Chances of passing an immigration bill is considered low, but the White House is taking action to show to stick with a goal that has its roots in 2008, the Obama campaign.

The president said his administration has made great progress in apprehending illegal immigrants crossing the southern border, but added that the problem requires a “comprehensive” solution that includes a path to legalization for the estimated 11 million people living illegally United States States.

Ask the audience to pay attention, accused Republicans of moving “rules of the game.”

“They said we had to triple the border patrol,” the president said, addressing a cheering crowd outside. “But now they say we need to quadruple the Border Patrol. Or want a higher fence. Maybe I will say we need a moat. You may want to alligators in the moat. They will never be satisfied. And I understand. That’s politics. ”

With Obama, candidate for reelection, Republicans questioned the sincerity and timing of its push for immigration. Office of President of the Chamber, John A. Boehner ‘s said he had not heard of the White House on the subject.
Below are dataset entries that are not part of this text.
-- ==== Sys2Proof/Syntax.lean ====
section
/-! DEFINITION. The nine commands of spec/opcode_table.json (rule R151), one constructor each. The operands
are the fields of rule R153, taken straight from their bits. -/

namespace Sys2Proof

/-- The field READ_METRIC reads: the names of rule R332's table. Codes 17 to 31 name no field. -/
inductive MetricField where
  | state | pkt | tei | ccerr
  | perPkt | perTei | perCcerr | perDeltaMs | perDriftMs
  | lastPcr | refPcr | refWall
  | winPkt | winTei | winCcerr | winMaxDelta | winMaxDrift
deriving DecidableEq, Repr

/-- The command words, "the instructions of this spec" (rule R3). -/
inductive Instr where
  /-- NOP (rule R330). -/
  | nop
  /-- LOCATE start (rule R160). -/
  | locate (start : BitVec 24)
  /-- FRAME (rule R180). -/
  | frame
  /-- ADD_PACKET rec, pid (rule R240). -/
  | addPacket (slot : BitVec 12) (pid : Pid)
  /-- DISPATCH rec (rule R258). -/
  | dispatch (slot : BitVec 12)
  /-- DISPATCH_ALL (rule R260). -/
  | dispatchAll
  /-- WINDOW_TICK (rule R310). -/
  | windowTick
  /-- READ_METRIC pid, field (rule R332). -/
  | readMetric (field : MetricField) (pid : Pid)
  /-- CLEAR_SESSION (rule R335). -/
  | clearSession
deriving DecidableEq, Repr

end Sys2Proof
end

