-- ==== Sys2Proof/Machine/Framer.lean ====
section
/-! DEFINITION. The Packet Framer and the FRAME command (spec/41_packet_framer.md), over the TS unit and the
packet record of spec/30_encoding.md. An absent adaptation field, PES header or payload is absent here, not
zeros (rule R139); `recordWords` gives it the words rules R132 to R137 fix. -/

namespace Sys2Proof.Machine

/-- A decoded adaptation field (rule R132); `pcr` is present when the framer decoded a value (rule R195). -/
structure AfPart where
  fieldSize : Byte
  flags     : Byte
  pcr       : Option Pcr
deriving DecidableEq, Repr

/-- A decoded PES header (rules R134, R135 and R137). -/
structure PesPart where
  startCode : BitVec 16
  hdl       : Byte
  ptsDts    : BitVec 2
  pts       : Option (BitVec 33)
  dts       : Option (BitVec 33)
  off       : Byte
  len       : Byte
deriving DecidableEq, Repr

/-- Where a record's payload lies in its unit (rule R137). -/
structure PayloadPart where
  off : Byte
  len : Byte
deriving DecidableEq, Repr

/-- The decoded form of one unit (rules R24 and R130 to R139). -/
structure UnitRecord where
  syncValid  : Bool
  tei        : Bool
  pusi       : Bool
  prio       : Bool
  sc         : BitVec 2
  afcAf      : Bool
  afcPl      : Bool
  cc         : BitVec 4
  teiHdr     : Bool
  pid        : Pid
  af         : Option AfPart
  pes        : Option PesPart
  payload    : Option PayloadPart
  unitOffset : BitVec 24
deriving DecidableEq, Repr

/-- What ends the decoding of a buffer: a framing-fatal error of the unit at `unit` (rule R216), or the use of
a byte nothing has written. -/
inductive FrameStop where
  | fatal (code : FrameErr) (dts : Bool) (unit : Nat)
  | fault (f : Fault)
deriving DecidableEq, Repr

/-- What the PES probe finds (rules R201 to R210). -/
inductive PesProbe where
  /-- No PES header starts here (rules R201 and R202). -/
  | absent
  /-- The prefix is there, but the header or its timestamps do not fit (rules R203 and R206). -/
  | short
  /-- A PES header (rule R210). -/
  | attached (p : PesPart)
deriving DecidableEq, Repr

/-! ### The words of a record -/

/-- A timestamp as 64 bits: −1 when absent (rules R118 and R135). -/
def timestampBits : Option (BitVec 33) → U64
  | none => BitVec.allOnes 64
  | some t => t.setWidth 64

/-- W0 (rule R131). -/
def recordW0 (r : UnitRecord) : Word :=
  BitVec.ofBool r.payload.isSome ++ BitVec.ofBool r.pes.isSome ++ BitVec.ofBool r.af.isSome ++ r.pid ++ 0#3 ++
    BitVec.ofBool r.teiHdr ++ r.cc ++ BitVec.ofBool r.afcPl ++ BitVec.ofBool r.afcAf ++ r.sc ++
    BitVec.ofBool r.prio ++ BitVec.ofBool r.pusi ++ BitVec.ofBool r.tei ++ BitVec.ofBool r.syncValid

/-- W1 (rule R132). -/
def recordW1 : Option AfPart → Word
  | none => 0
  | some a => 0#15 ++ BitVec.ofBool a.pcr.isSome ++ a.flags ++ a.fieldSize

/-- The PCR of W2 and W3, 0 when the framer decoded none (rule R133). -/
def recordPcr (af : Option AfPart) : Pcr := (af.bind (·.pcr)).getD 0

/-- W4 (rule R134). -/
def recordW4 : Option PesPart → Word
  | none => 0
  | some p => 0#6 ++ p.ptsDts ++ p.hdl ++ p.startCode

/-- W10 (rule R137). -/
def recordW10 (pes : Option PesPart) (pay : Option PayloadPart) : Word :=
  (match pes with | none => 0#16 | some p => p.len ++ p.off) ++
  (match pay with | none => 0#16 | some q => q.len ++ q.off)

/-- The sixteen words of a record slot (rule R130). -/
def recordWords (r : UnitRecord) : List Word :=
  let pts := timestampBits (r.pes.bind (·.pts))
  let dts := timestampBits (r.pes.bind (·.dts))
  [ recordW0 r, recordW1 r.af,
    (recordPcr r.af).extractLsb' 0 32, 0#22 ++ (recordPcr r.af).extractLsb' 32 10,
    recordW4 r.pes,
    pts.extractLsb' 0 32, pts.extractLsb' 32 32, dts.extractLsb' 0 32, dts.extractLsb' 32 32,
    0#8 ++ r.unitOffset, recordW10 r.pes r.payload, 0, 0, 0, 0, 0 ]

/-! ### Decoding one unit -/

/-- `b[j]` of the unit at buffer offset `o` (rule R110). -/
def unitByte (buf : List Host.Cell) (o j : Nat) : Except FrameStop Byte :=
  match readByte buf (o + j) with
  | .ok b => .ok b
  | .error f => .error (.fault f)

/-- The record of the header alone, from the unit's first four bytes (rules R111, R186 and R188). -/
def headerRecord (o : Nat) (b0 b1 b2 b3 : Byte) : UnitRecord where
  syncValid  := b0 == syncByte
  tei        := b1.getLsbD 7
  pusi       := b1.getLsbD 6
  prio       := b1.getLsbD 5
  sc         := b3.extractLsb' 6 2
  afcAf      := b3.getLsbD 5
  afcPl      := b3.getLsbD 4
  cc         := b3.extractLsb' 0 4
  teiHdr     := b1.getLsbD 7
  pid        := b1.extractLsb' 0 5 ++ b2
  af         := none
  pes        := none
  payload    := none
  unitOffset := BitVec.ofNat 24 o

/-- The gate: "AFC_PL = 1 and TEI_HDR = 0 and PID ≠ 0x1FFF" (rule R187). -/
def gated (r : UnitRecord) : Bool := r.afcPl && !r.teiHdr && r.pid != nullPid

/-- `PcrRebuild(p[0..5], mode)` (rule R196), from the layout of rule R113. -/
def pcrRebuild (mode : PcrMode) (p0 p1 p2 p3 p4 p5 : Byte) : Pcr :=
  let base : BitVec 33 := p0 ++ p1 ++ p2 ++ p3 ++ p4.extractLsb' 7 1
  let ext : BitVec 9 := p4.extractLsb' 0 1 ++ p5
  let ext := match mode with | .sourceExtLsb => ext &&& 0x1FE#9 | _ => ext
  let base := match mode with | .sourceBaseLsb => base &&& ~~~1#33 | _ => base
  BitVec.ofNat 42 (base.toNat * 300 + ext.toNat)

/-- The flags byte of an adaptation field of length `l`: absent, and 0, when `l` is 0 (rule R193). -/
def afFlags (buf : List Host.Cell) (o : Nat) (l : Byte) : Except FrameStop Byte :=
  if l.toNat ≥ 1 then unitByte buf o 5 else .ok 0

/-- The PCR of an adaptation field of length `l` with these flags: decoded only if PCR_FLAG = 1 and the six
bytes lie in the field (rule R195). -/
def afPcr (buf : List Host.Cell) (mode : PcrMode) (o : Nat) (l flags : Byte) : Except FrameStop (Option Pcr) :=
  if flags.getLsbD 4 && l.toNat ≥ 7 then do
    let p0 ← unitByte buf o 6
    let p1 ← unitByte buf o 7
    let p2 ← unitByte buf o 8
    let p3 ← unitByte buf o 9
    let p4 ← unitByte buf o 10
    let p5 ← unitByte buf o 11
    return some (pcrRebuild mode p0 p1 p2 p3 p4 p5)
  else .ok none

/-- The adaptation field at byte 4 of a gated unit with AFC_AF = 1 (rules R189 to R196). -/
def decodeAf (buf : List Host.Cell) (mode : PcrMode) (o : Nat) : Except FrameStop AfPart := do
  let l ← unitByte buf o 4
  if l.toNat + 1 ≥ 184 then .error (.fatal .afSize false o)
  else
    let flags ← afFlags buf o l
    let pcr ← afPcr buf mode o l flags
    return { fieldSize := l + 1, flags := flags, pcr := pcr }

/-- The 33-bit value of a timestamp field (rule R116). -/
def timestampValue (t0 t1 t2 t3 t4 : Byte) : BitVec 33 :=
  t0.extractLsb' 1 3 ++ t1 ++ t2.extractLsb' 1 7 ++ t3 ++ t4.extractLsb' 1 7

/-- `Timestamp(t[0..4], code, which)` (rule R209) of the unit at `o`, on the five bytes from `j` on. -/
def timestamp (buf : List Host.Cell) (o j : Nat) (code : BitVec 4) (dts : Bool) :
    Except FrameStop (BitVec 33) := do
  let t0 ← unitByte buf o j
  let t1 ← unitByte buf o (j + 1)
  let t2 ← unitByte buf o (j + 2)
  let t3 ← unitByte buf o (j + 3)
  let t4 ← unitByte buf o (j + 4)
  if t0.extractLsb' 4 4 ≠ code then .error (.fatal .tsCode dts o)
  else if !(t0.getLsbD 0 && t2.getLsbD 0 && t4.getLsbD 0) then .error (.fatal .tsMarker dts o)
  else return timestampValue t0 t1 t2 t3 t4

/-- Is the start-code prefix `00 00 01` at byte `cur` of the unit? Each byte is looked at only if those before
it match, as rule R185's `and` does. -/
def pesPrefix (buf : List Host.Cell) (o cur : Nat) : Except FrameStop Bool := do
  let a ← unitByte buf o cur
  if a ≠ 0x00#8 then .ok false
  else
    let b ← unitByte buf o (cur + 1)
    if b ≠ 0x00#8 then .ok false
    else
      let c ← unitByte buf o (cur + 2)
      return c == 0x01#8

/-- The bytes a PES header with these PTS_DTS_flags needs (rule R206). -/
def pesNeed (f : BitVec 2) : Nat := if f = 0b10#2 then 14 else if f = 0b11#2 then 19 else 9

/-- The PTS that PTS_DTS_flags `f` announce: code `0010` alone, `0011` with a DTS (rules R117 and R207). -/
def ptsField (buf : List Host.Cell) (o cur : Nat) (f : BitVec 2) : Except FrameStop (Option (BitVec 33)) :=
  if f = 0b10#2 then (do let t ← timestamp buf o (cur + 9) 0b0010#4 false; return some t)
  else if f = 0b11#2 then (do let t ← timestamp buf o (cur + 9) 0b0011#4 false; return some t)
  else .ok none

/-- The DTS that PTS_DTS_flags `f` announce (rules R117 and R208). -/
def dtsField (buf : List Host.Cell) (o cur : Nat) (f : BitVec 2) : Except FrameStop (Option (BitVec 33)) :=
  if f = 0b11#2 then (do let t ← timestamp buf o (cur + 14) 0b0001#4 true; return some t) else .ok none

/-- The PES header whose prefix stands at byte `cur`: rules R203 to R213, in rule R218's order. -/
def decodePes (buf : List Host.Cell) (o cur : Nat) : Except FrameStop PesProbe :=
  if 188 - cur < 9 then .ok .short
  else do
    let b7 ← unitByte buf o (cur + 7)
    let hdl ← unitByte buf o (cur + 8)
    let f : BitVec 2 := b7.extractLsb' 6 2
    if f = 0b01#2 then .error (.fatal .ptsDtsFlag false o)
    else if 188 - cur < pesNeed f then .ok .short
    else
      let pts ← ptsField buf o cur f
      let dts ← dtsField buf o cur f
      let sid ← unitByte buf o (cur + 3)
      return .attached
        { startCode := 0x100#16 + sid.setWidth 16, hdl := hdl, ptsDts := f, pts := pts, dts := dts,
          off := BitVec.ofNat 8 cur, len := BitVec.ofNat 8 (min (9 + hdl.toNat) (188 - cur)) }

/-- The PES probe (rule R201), with `cur` the payload cursor (rule R200; 4 ≤ cur ≤ 187 here). -/
def probePes (buf : List Host.Cell) (o cur : Nat) (pusi : Bool) : Except FrameStop PesProbe :=
  if pusi && 188 - cur ≥ 3 then do
    let found ← pesPrefix buf o cur
    if found then decodePes buf o cur else .ok .absent
  else .ok .absent

/-- Step 4: what lies between the cursor and the end of the unit is the payload, and if nothing does the
record is marked transport-error (rules R214 and R215). `cur` may have passed the end (rule R212). -/
def attachPayload (r : UnitRecord) (cur : Nat) : UnitRecord :=
  if cur < 188 then
    { r with payload := some { off := BitVec.ofNat 8 cur, len := BitVec.ofNat 8 (188 - cur) } }
  else { r with tei := true }

/-- What the PES probe adds to a record whose payload cursor stands at `cur`. -/
def attachPes (r : UnitRecord) (cur : Nat) : PesProbe → UnitRecord
  | .absent => attachPayload r cur
  | .short => { r with tei := true }
  | .attached p => attachPayload { r with pes := some p } (cur + 9 + p.hdl.toNat)

/-- Steps 2 to 4 of a gated unit: adaptation field, PES header, payload (rules R189 to R215). -/
def decodeBody (buf : List Host.Cell) (mode : PcrMode) (o : Nat) (r : UnitRecord) :
    Except FrameStop UnitRecord := do
  if r.afcAf then
    let a ← decodeAf buf mode o
    let cur := 4 + a.fieldSize.toNat
    let p ← probePes buf o cur r.pusi
    return attachPes { r with af := some a } cur p
  else
    let p ← probePes buf o 4 r.pusi
    return attachPes r 4 p

/-- `DecodeUnit(o)` (rule R185). -/
def decodeUnit (buf : List Host.Cell) (mode : PcrMode) (o : Nat) : Except FrameStop UnitRecord := do
  let b0 ← unitByte buf o 0
  let b1 ← unitByte buf o 1
  let b2 ← unitByte buf o 2
  let b3 ← unitByte buf o 3
  let r := headerRecord o b0 b1 b2 b3
  if gated r then decodeBody buf mode o r else return r

/-! ### The unit loop and the command -/

/-- Does framing go on at offset `o`? "Framing continues only if the byte at the new offset is inside the
buffer and equals 0x47" (rule R183). -/
def framingGoesOn (buf : List Host.Cell) (n o : Nat) : Except FrameStop Bool :=
  if o < n then (do let b ← unitByte buf o 0; return b == syncByte) else .ok false

/-- The `while` loop of rule R180 from offset `o`, for at most `k` units: the records in order, or what ended
it. `k = n` is always enough, since each round moves `o` on by 188. -/
def frameUnits (buf : List Host.Cell) (mode : PcrMode) (n : Nat) : Nat → Nat → Except FrameStop (List UnitRecord)
  | 0, _ => .ok []
  | k + 1, o =>
    if o + tsPacketSize ≤ n then do
      let r ← decodeUnit buf mode o
      let more ← framingGoesOn buf n (o + tsPacketSize)
      if more then
        let rs ← frameUnits buf mode n k (o + tsPacketSize)
        return r :: rs
      else return [r]
    else .ok []

/-- FRAME found no sync (rule R181). -/
def frameNoSync (s : State) : State := { s with frameStatus := .noSync, recCount := 0 }

/-- FRAME ended in a framing-fatal error of the unit at `o` (rules R184 and R217). -/
def frameFailed (code : FrameErr) (dts : Bool) (o : Nat) (s : State) : State :=
  { s with frameStatus := .framingError, recCount := 0,
           errInfo := { unitOffset := BitVec.ofNat 24 o, code := code, dts := dts } }

/-- FRAME commits the records `rs` (rules R180 and R184). -/
def frameCommit (rs : List UnitRecord) (s : State) : State :=
  { s with frameStatus := .ok, recCount := BitVec.ofNat 16 rs.length,
           recs := commitRecords 0 (rs.map recordWords) s.recs }

/-- FRAME from the located offset on. -/
def frameFrom (o : Nat) (s : State) : Out :=
  match frameUnits s.buf s.pcrMode s.bufLen.toNat s.bufLen.toNat o with
  | .ok rs => .next (frameCommit rs s)
  | .error (.fatal code dts u) => .next (frameFailed code dts u s)
  | .error (.fault f) => .fault f

/-- FRAME (rule R180). -/
def execFrame (s : State) : Out :=
  orFault (locate s.buf s.bufLen.toNat 0) (fun r =>
    match r with
    | none => .next (frameNoSync s)
    | some o => frameFrom o s)

end Sys2Proof.Machine
end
White House aides have not released a timetable for passing a law or present a project. Moreover, the political conditions for access to an immigration bill are worse than the first two years of an Obama presidency, when he was unable to get a bill passed.

Republicans, who won a majority in the House in 2010 legislative elections, have filled key posts in the committee with lawmakers who oppose a path to legal status, which he called “amnesty.”

Rep. Lamar Smith, Texas Republican and chairman of the House Judiciary Committee, said in a statement. “Push the president to legalize millions of illegal immigrants is purely political the president was unable to pass its version of immigration reform when it had large Democratic majorities in the House and Senate because of opposition from both parties.”

Obama has focused on immigration in a time when his approval rating among Latino voters has begun to fall, as it did among other groups.

Received two-thirds of the Latino vote in 2008. A Gallup poll published last month showed that his support among Latinos had dropped to 54 percent. However, other surveys show that Latinos prefer Democrats to Republicans by wide margins.

Disenchantment among Latinos because of the stalled immigration attempts connected to deportation policies aggressively.

In Obama’s first two years in office, the United States deported about 783,000 people, 19 percent more than were deported in the last two years in office George W. s Bush.

But even if you cannot redesign the system of immigration before the 2012 elections, Obama can put the Republicans in critical condition, according toanlysts.

Pressed by the protest movement and conservative voters, Republicans cannot afford to pass a bill that could be described as offering “amnesty.” But to oppose this legislation further distances the share of Latino voters and disillusioned with the Republican brand.